Search code examples
pythontensorflowofflinenamed-entity-recognitionbert-language-model

how to use ktrain for NER Offline?


I have trained my English model following this notebook (https://nbviewer.jupyter.org/github/amaiya/ktrain/blob/master/tutorials/tutorial-06-sequence-tagging.ipynb). I am able to save my pretrained model and run it with no problem.

However, I need to run it again but OFFLINE and it is not working, I understand that I need to download the file and do something similar to what is done here.

https://github.com/huggingface/transformers/issues/136

However, I am not able to understand where do I need to change the settings of ktrain.

I run this:

ktrain.load_predictor('Functions/my_english_nermodel')

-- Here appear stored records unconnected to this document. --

-- ==== Sys2Proof/Machine/BufferOps.lean ====
section
/-! DEFINITION. The codeword and mask buffer commands (41_buffer_ops.md R130 to R134). -/

namespace Sys2Proof.Machine

/-- CW_WR (R131): the index is checked against N_MAX, not N; the entry is then written. -/
def execCwWr (addr data : Byte) (s : State) : Result :=
  accept s fun s => withIndex addr s fun j s => .next (complete { s with cw := s.cw.write j data })

/-- CW_RD (R132). -/
def execCwRd (addr : Byte) (s : State) : Result :=
  accept s fun s => withIndex addr s fun j s => withEntry (s.cw.read j) fun v => answer (.ok v) s

/-- FM_WR (R133): `true` marks the position fixed. -/
def execFmWr (addr : Byte) (f : Bool) (s : State) : Result :=
  accept s fun s => withIndex addr s fun j s => .next (complete { s with fm := s.fm.write j f })

/-- FM_RD (R134): RESULT is 0x00 or 0x01. -/
def execFmRd (addr : Byte) (s : State) : Result :=
  accept s fun s => withIndex addr s fun j s => withEntry (s.fm.read j) fun f => answer (.ok (flagByte f)) s

/-- SET_LEN (R130): any pair of values is stored; ERASE_FILL checks the pair. -/
def execSetLen (n known : Byte) (s : State) : Result :=
  accept s fun s => .next (complete { s with n := n, known := known })

end Sys2Proof.Machine
end

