-- ==== Sys2Proof/Machine/Core.lean ====
section
/-! DEFINITION. The machine as the host takes it. -/

def Sys2Proof.core : Host.Core :=
  { State := Sys2Proof.Machine.State, Fault := Sys2Proof.Machine.Fault, Refusal := Sys2Proof.Machine.Refusal,
    step := Sys2Proof.Machine.step, reset := Sys2Proof.Machine.State.reset }
end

and this is the error I get:

Traceback (most recent call last):
  File "Z:\Functions\NER.py", line 155, in load_bert
    reloaded_predictor= ktrain.load_predictor('Z:/Functions/my_english_nermodel')
  File "C:\Program Files\Python37\lib\site-packages\ktrain\core.py", line 1316, in load_predictor
    preproc = pickle.load(f)
  File "C:\Program Files\Python37\lib\site-packages\ktrain\text\ner\anago\preprocessing.py", line 76, in __setstate__
    if self.te_model is not None: self.activate_transformer(self.te_model, layers=self.te_layers)
  File "C:\Program Files\Python37\lib\site-packages\ktrain\text\ner\anago\preprocessing.py", line 100, in activate_transformer
    self.te = TransformerEmbedding(model_name, layers=layers)
  File "C:\Program Files\Python37\lib\site-packages\ktrain\text\preprocessor.py", line 1095, in __init__
    self.tokenizer = self.tokenizer_type.from_pretrained(model_name)
  File "C:\Program Files\Python37\lib\site-packages\transformers\tokenization_utils.py", line 903, in from_pretrained
    return cls._from_pretrained(*inputs, **kwargs)
  File "C:\Program Files\Python37\lib\site-packages\transformers\tokenization_utils.py", line 1008, in _from_pretrained
    list(cls.vocab_files_names.values()),
OSError: Model name 'bert-base-uncased' was not found in tokenizers model name list (bert-base-uncased, bert-large-uncased, bert-base-cased, bert-large-cased, bert-base-multilingual-uncased, bert-base-multilingual-cased, bert-base-chinese, bert-base-german-cased, bert-large-uncased-whole-word-masking, bert-large-cased-whole-word-masking, bert-large-uncased-whole-word-masking-finetuned-squad, bert-large-cased-whole-word-masking-finetuned-squad, bert-base-cased-finetuned-mrpc, bert-base-german-dbmdz-cased, bert-base-german-dbmdz-uncased, bert-base-finnish-cased-v1, bert-base-finnish-uncased-v1, bert-base-dutch-cased). We assumed 'bert-base-dutch-cased' was a path, a model identifier, or url to a directory containing vocabulary files named ['vocab.txt'] but couldn't find such vocabulary files at this path or url.

Process finished with exit code 1

Solution

  • More generally, the transformers-based pretrained models are downloaded to <home_directory>/.cache/torch/transformers. For instance, on Linux, this will be /home/<user_name>/.cache/torch/transformers.

    As indicated in the answer above, to reload the ktrain predictor on a machine with no internet access (for ktrain models that utilize models from transformers library), you'll need copy the model files in that folder to the same location on the new machine.